I cried this morning when I woke up. I felt the familiar spiky sensations of nerve pain in my back and it makes me deeply sad. Sometimes I feel angry at my body. Sometimes disappointed. Sometimes I just want to ignore it. But one thing that I have learned through my own Intuitive Eating journey is that taking care of my body is non-negotiable.
In the past, feelings of anger, sadness, and disappointment about and for my body have prompted various aggressions. Restricting, binging, exercising out of sync with my body’s true needs, drinking to excess, dissociating. I’m not blaming myself or anyone who does these things – they were literally the best I could do until I learned different coping skills.
But in my experience, these aggressions did not heal my painful feelings toward my body. If anything they made me feel worse. It has only been through unconditional and constant care of my body – regardless of how I feel about it – that I have truly felt a sense of respect for my body.
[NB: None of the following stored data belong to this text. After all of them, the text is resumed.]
/-- The width of a register in bits. -/
def Reg.width : Reg → Nat
  | .CORE_IDENT => 64
  | .CLU_CORE_MAP => 64
  | .DEV_APERTURE_BASE => 64
  | .TIME_TICK_STATUS => 64
  | .TIME_TICK_NUMBER => 64
  | .TIME_TICK_BASE => 128
  | .CORE_LEASE_CFG => 64
  | .GAR_MAX_INSTR_TIME => 32
  | .CORE_TICK_OVERRUN => 64
  | .CORE_LEASE_STATUS => 64
  | .CORE_RADIO_SPILL => 32
  | .CUT_LOAD_ADDR => 64
  | .CUT_CTL => 32
  | .CUT_STATUS => 64
  | .CUT_GEN => 64
  | .CUT_STAGED_TICK => 64
  | .CUT_EVENT => 32
  | .CUT_CHAIN_DIGEST => 256
  | .CORE_CTX_STATE => 64
  | .SYNC_OBJ => 128
  | .SYNC_CTL => 32
  | .PORTAL_CREDITS => 64
  | .PORTAL_STATUS => 64
  | .PORTAL_CREDIT_MIRROR => 64
  | .PORTAL_ERR_RING => 64
  | .PORTAL_ERR_PTR => 64
  | .GAR_ISSUE_CTL => 32
  | .GAR_BANK_STATE => 64
  | .GAR_FAULT => 64
  | .GAR_STREAM_CYCLES => 64
  | .GAR_BUBBLE_CYCLES => 64
  | .GAR_SAT_COUNT => 64
  | .OPAL_INFLIGHT => 64
  | .OPAL_EVENTS => 64
  | .CORE_VAULT_ECC => 64
  | .CORE_VAULT_SPARE => 64
  | .CORE_SPM_ECC => 64
  | .CORE_SPM_OWNER => 64
  | .CLU_CLM_GRANULE => 32
  | .CLU_CLM_ECC => 64
  | .CORE_VAULT_PAGE => 64
  | .CORE_CTX_CMD => 32
  | .PORTAL_OUT_RING => 64
  | .PORTAL_OUT_PTR => 64
  | .PORTAL_OUT_COAL => 32
  | .PORTAL_SEQ_CREDITS => 64
  | .PORTAL_STEP_BIND => 64
  | .PORTAL_SEQ_STATUS => 64
  | .LAMP_STATUS => 64
  | .LAMP_TOKEN_COUNT => 64
  | .LAMP_CTX_CFG => 32
  | .LAMP_CTX_EVENT => 64
  | .LAMP_SEQ_SEL => 32
  | .LAMP_SEQ_WINDOW => 5120
  | .LAMP_SLICE_CFG => 64
  | .BER_STATUS => 64
  | .BER_SAT => 64
  | .BER_FAULT => 64
  | .BER_VALID => 128
  | .BER_ISSUE => 64
  | .BER_STALL => 64
  | .CLU_CELL_CFG_ADDR => 64
  | .CLU_CELL_CMD => 32
  | .CLU_CELL_STATE => 64
  | .CLU_LANT_CTL => 64
  | .CLU_CELL_RING_PTR => 64
  | .CLU_CELL_CNT => 128
  | .JSP_RING_STATE => 64
  | .JSP_ENGINE => 64
  | .JSP_CNT => 128
  | .FIFO_CFG => 32
  | .FIFO_STATUS => 64
  | .FIFO_CMD => 32
  | .FH_IF_STATUS => 64
  | .FH_IF_CNT => 256
  | .FH_LATE_TOLERANCE => 32
  | .FH_LATE_DROP => 64
  | .FH_GATE_CTL => 64
  | .FH_GATE_BASE => 64
  | .FH_GATE_STATUS => 64
  | .FH_GATE_LIST => 64
  | .FH_HOST_RING => 64
  | .FH_HOST_PTR => 64
  | .FH_SHAPER => 64
  | .FH_HIST_SEL => 32
  | .FH_HIST_WINDOW => 1024
  | .TIME_NOW => 128
  | .TIME_TOTAL => 64
  | .TIME_INCREMENT => 64
  | .TIME_ADJ_VALUE => 128
  | .TIME_ADJ_CTL => 32
  | .TIME_STATUS => 64
  | .TIME_PPS_CTL => 32
  | .TIME_PPS_IN => 128
  | .TIME_SYNCE_CTL => 32
  | .SLC_CFG => 64
  | .SLC_STATE => 64
  | .SLC_CMD => 32
  | .SLC_XFER_ADDR => 64
  | .SLC_XFER_LEN => 64
  | .SLC_XFER_DONE => 64
  | .SLC_LOG_RING => 64
  | .SLC_LOG_PTR => 64
  | .SLC_LOG_STATUS => 64
  | .SLC_MSG => 128
  | .SLC_CREDIT_TOTAL => 32
  | .SLC_DONE => 256
  | .CORE_SCHED => 64
  | .CORE_ND_COUNT => 64
  | .SLC_ND_TOTAL => 64
  | .SLC_ND_CLR => 32
  | .CORE_DIGEST_PTR => 64
  | .HLTH_CFG => 64
  | .HLTH_EVENT => 64
  | .HLTH_VIGIL_RING => 64
  | .HLTH_VIGIL_PTR => 64
  | .HLTH_VIGIL_REQ => 64
  | .HLTH_RATE => 64
  | .HLTH_UNIT => 64
  | .HLTH_MON => 64
  | .HLTH_LINK => 64
  | .CLINK_PORT_STATUS => 64
  | .CLINK_PORT_CNT => 128
  | .CLINK_FENCE => 64
  | .CLINK_TIME => 64
  | .CLINK_TWIN_STATUS => 64
  | .CLINK_TWIN_CTL => 32
  | .CLINK_MIRROR_DUMP => 64
  | .CLINK_XQ => 128
  | .CLINK_GRANT => 128
  | .CLINK_GROUP_CFG => 64
  | .CLINK_GROUP_MEMBERS => 128
  | .CLINK_ARRIVAL => 64
  | .DEV_BAD_ACCESS => 64
  | .DEV_RESET => 32
  | .ONYX_BOOT_CTL => 32
  | .ONYX_BOOT_STATUS => 64
  | .ONYX_SVN => 32
  | .DEV_STATUS => 64
  | .ONYX_ID_HASH => 256
  | .ONYX_KEY_SLOT => 512
  | .ONYX_ENROL_ADDR => 64
  | .ONYX_ENROL_CTL => 32
  | .DEV_INFO => 64
  | .DEV_SCRATCH => 64
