-- ==== Sys2Proof/Machine/State.lean ====
section
/-!
DEFINITION. The machine's state: the register file, the memories and every piece of state that the
manual gives the block beside its registers, with the queue of waiting commands; the reasons for which
a step can stop; and the state right after reset.
-/
namespace Sys2Proof.Machine

/-- Device time and the time clock (R330, R333, R334, R337, R343, R387). -/
structure TimeBlk where
  sec : Nat
  ns : Nat
  /-- Fraction of a nanosecond, 32 bits. -/
  frac : Nat
  /-- The health clock: time-clock cycles from device reset. -/
  clk : Nat
  /-- The time-clock PLL has locked and device time has started (R36). -/
  running : Bool
  /-- A value of TIME_INCREMENT that takes effect at the next cycle (R334). -/
  pendIncr : Option Nat
  /-- The tick number of the last boundary delivered (R337). -/
  lastTick : Option Nat
  /-- Seconds of a pending TIME_NOW snapshot, per requester (R333). -/
  nowSnap : SMap (Option Nat)
  /-- Seconds of a pending TIME_PPS_IN snapshot, per requester (R333). -/
  ppsSnap : SMap (Option Nat)
  /-- The PPS_OUT pin, and the total nanoseconds at which it falls (R343). -/
  ppsOut : Bool
  ppsFall : Nat
  /-- A second began in this cycle by itself, not by an adjustment past it (R343). -/
  second : Bool
  /-- The cycle of an adjustment that passed tick boundaries, delivered as one in a later cycle (R338). -/
  skip : Option Nat
deriving DecidableEq, Repr

/-- A half of a 64-bit register kept for a requester (R9): latched by a low-half read, or held by a
low-half write. -/
structure HalfWord where
  req : Nat
  bar : Bar
  offset : Nat
  value : Nat
deriving DecidableEq, Repr

/-- A request of the FN2 to the host (R347, R98, R430). -/
inductive HostReq where
  /-- A write of bytes with or without a PASID, perhaps with the poisoned indication. -/
  | write (pasid : Option Nat) (addr : Nat) (data : Bytes) (poison : Bool)
  /-- An MSI-X message of function fn. -/
  | msix (fn : Nat) (vector : Nat)
deriving DecidableEq, Repr

/-- A request held at its source (R368, R426, R428, R349): the requester (slice, 256 the radio function,
257 PF0 itself), the request, and the health-clock cycle at which it was made. -/
structure HeldReq where
  who : Nat
  req : HostReq
  since : Nat
  /-- The core, slot and sequence of the command that made it, flagged when it ends as a host error (R368). -/
  flag : Option (Nat × Nat × Nat)
  /-- A HOST_WRITE, which waits for every earlier host write of its context (R86). -/
  after : Bool
  /-- The slice whose SAVE or log command made it (R359, R362). -/
  job : Option Nat
deriving DecidableEq, Repr

/-- The attributes of a write that leaves for the host: the function whose requester ID it carries, its PASID with the
Execute Requested and Privileged Mode bits (R347), whether its address is translated (R349), and the selective IDE
stream on which it travels with the T bit set (R366). -/
structure ReqAttr where
  fn : Nat
  pasid : Option Nat
  execute : Bool
  privileged : Bool
  translated : Bool
  stream : Option Nat
deriving DecidableEq, Repr
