/-- Whether a request that its function holds since the given cycle has been held longer than the wait limit
(R368), or than 1 ms for the radio function (R428). -/
def State.heldOut (s : State) (who : Nat) (since : Option Nat) : Bool :=
  let l := if who = 256 then 1 else s.fld F.SYNC_CTL_wait_limit_ms 0
  l ≠ 0 && since.any fun t => decide (t + l * 1000000 < s.time.clk)

/-- The function under whose identity a requester's requests travel. -/
def fnOf (who : Nat) : Nat := if who = 256 then 1 else 0

/-- The key of an MSI-X table entry. -/
def msixKey (fn v : Nat) : Nat := fn * 4096 + v

/-- One MSI-X entry. -/
def State.msixEntry (s : State) (fn v : Nat) : MsixEntry := look MsixEntry.init s.host.msix (msixKey fn v)

/-- The state with that entry replaced. -/
def State.setMsix (s : State) (fn v : Nat) (e : MsixEntry) : State :=
  { s with host := { s.host with msix := put MsixEntry.init s.host.msix (msixKey fn v) e } }

/-- The attributes with which a requester's write leaves (R347, R349, R366). -/
def State.reqAttr (s : State) (who : Nat) (pasid : Option Nat) : ReqAttr :=
  { fn := fnOf who, pasid := pasid, execute := false, privileged := false
    translated := who < 256 && pasid.isSome && s.fld F.SLC_CFG_ats_en who = 1
    stream := if who < 256 ∧ s.fld F.SLC_STATE_tdi_state who = 2 then (s.slice who).stream else none }

/-- A request accepted by the PCIe controller: a write lands in host memory; a message is sent, or sets
its pending bit while its vector is masked (R430). -/
def State.issue (s : State) (who : Nat) (q : HostReq) : State :=
  match q with
  | .write pasid a data t =>
    let k := hostKey pasid a
    let h := { s.host with
      mem := hostStore s.host.mem k data,
      poison := (List.range data.length).foldl (fun m i => put false m (k + i) t) s.host.poison,
      sent := s.host.sent ++ [.write (s.reqAttr who pasid) a data t] }
    ({ s with host := h }).logDirty who a data.length
  | .msix fn v =>
    let e := s.msixEntry fn v
    if e.masked then s.setMsix fn v { e with pending := true }
    else { s with host := { s.host with sent := s.host.sent ++ [.msix fn v e.addr e.data] } }

/-- Pages of a slice's request that wait for a translation (R349). -/
def State.untranslated (s : State) (who : Nat) (pasid : Option Nat) (a n : Nat) : List Nat :=
  if who < 256 ∧ pasid ≠ none ∧ s.fld F.SLC_CFG_ats_en who = 1 then
    (pages4k a n).filter fun pg => !(s.slice who).atc.contains pg
  else []

/-- The page translations that a slice must now ask for (R349). -/
def State.askTranslation (s : State) (who : Nat) (pgs : List Nat) : State :=
  pgs.foldl (fun s pg =>
    let r := s.slice who
    if r.atsWait.contains pg || r.pri.contains pg then s
    else s.setSlice who { r with atsWait := r.atsWait ++ [pg] }) s

/-- Whether two writes under one PASID share a 64-byte line. -/
def HostReq.meets : HostReq → HostReq → Bool
  | .write p a d _, .write p' a' d' _ =>
    decide (p = p') && decide (a / 64 * 64 < a' + d'.length) && decide (a' / 64 * 64 < a + d.length)
  | _, _ => false

/-- Whether a held request of the same requester must go before a later one: both are records or messages of the FN2,
which leave in their order (R93, R97, R102); or the later is a HOST_WRITE and both are writes of one context (R86); or
both write to one line (R28). -/
def HeldReq.before (h r : HeldReq) : Bool :=
  h.who = r.who && ((h.flag.isNone && r.flag.isNone)
    || (r.after && h.flag.map (fun f => (f.1, f.2.1)) = r.flag.map fun f => (f.1, f.2.1))
    || h.req.meets r.req)

/-- The pages for whose translation a request waits (R349). -/
def State.heldPages (s : State) (h : HeldReq) : List Nat :=
  match h.req with
  | .write pasid a data _ => s.untranslated h.who pasid a data.length
  | .msix _ _ => []

/-- A request tried: issued, or held at its source while its function may not issue (R368, R426), a translation is
missing (R349) or a held request must go before it. -/
def State.tryRequest (s : State) (h : HeldReq) : State :=
  let hold (s : State) : State := { s with host := { s.host with held := s.host.held ++ [h] } }
  if !s.canIssue (fnOf h.who) then hold s
  else if s.heldPages h ≠ [] then (hold s).askTranslation h.who (s.heldPages h)
  else if s.host.held.any fun g => g.before h then hold s
  else s.issue h.who h.req

/-- A request made for a command, an ordered one (R86), or for a slice command; dropped when its slice is fenced
(R357). -/
def State.requestAs (s : State) (who : Nat) (q : HostReq) (flag : Option (Nat × Nat × Nat)) (after : Bool)
    (job : Option Nat) : State :=
  if who < 256 ∧ (s.slice who).fenced then s else s.tryRequest ⟨who, q, s.time.clk, flag, after, job⟩

/-- A request of a requester to the host. -/
def State.request (s : State) (who : Nat) (q : HostReq) (flag : Option (Nat × Nat × Nat)) : State :=
  s.requestAs who q flag false none

/-- Held requests tried again, in order (R368). -/
def State.retryHeld (s : State) : State :=
  s.host.held.foldl State.tryRequest { s with host := { s.host with held := [] } }

/-- A write of a record by the FN2 for a requester, with its PASID. -/
def State.hostWrite (s : State) (who a : Nat) (data : Bytes) : State :=
  s.request who (.write (s.pasidOf who) a data false) none

/-- A write under the PF0 requester ID without PASID. -/
def State.pf0Write (s : State) (a : Nat) (data : Bytes) : State :=
  s.request 257 (.write none a data false) none

/-- The same for a slice's SAVE or log command. -/
def State.pf0WriteFor (s : State) (sl a : Nat) (data : Bytes) : State :=
  s.requestAs 257 (.write none a data false) none false (some sl)

/-- A message of PF0 or PF1 (R431). -/
def State.message (s : State) (fn v : Nat) : State :=
  s.request (if fn = 1 then 256 else 257) (.msix fn v) none

/-- The events that PF0 reports by message (R431). -/
def State.cutEvent (s : State) : State := s.message 0 0
def State.managerEvent (s : State) : State := s.message 0 1
def State.sliceEvent (s : State) : State := s.message 0 2
def State.timeEvent (s : State) : State := s.message 0 4
def State.twinEvent (s : State) : State := (s.message 0 5).message 1 4
def State.deviceEvent (s : State) : State := s.message 0 6

/-- Portal message `m` of an owner (R98, R99): a 4-byte write with the PF0 requester ID and without
PASID, pending while masked; for the radio portal, a PF1 vector. -/
def State.portalMessage (s : State) (owner m : Nat) : State :=
  if owner = 256 then s.message 1 m
  else if (s.slice owner).fenced then s
  else
    let i := owner * 8 + m
    if s.fld F.SLC_MSG_mask i = 1 then s.setFld F.SLC_MSG_pending i 1
    else s.request owner
      (.write none (s.fld F.SLC_MSG_addr i) (leBytes 4 (s.fld F.SLC_MSG_data i)) false) none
And through that basic practice of respect I find that I am often awed by and grateful for this bizarre bag of skin and fat and muscle and bone that I walk around in. This has led me to my most basic definition of body respect:
Caring for your body regardless of how you feel about it.
How to practice this? Acknowledge EVERYTHING that you feel about your body – the good, the bad, and everything in between – without judgment, if possible. Make space for what you feel without trying to edit it or make it rosier. Then, check in on whether you are getting the basics: sleep; rest; regular meals and snacks consisting of protein, carb, and fat; water; connection with others; stress management. If anything is missing or inadequate, tend to that. Repeat.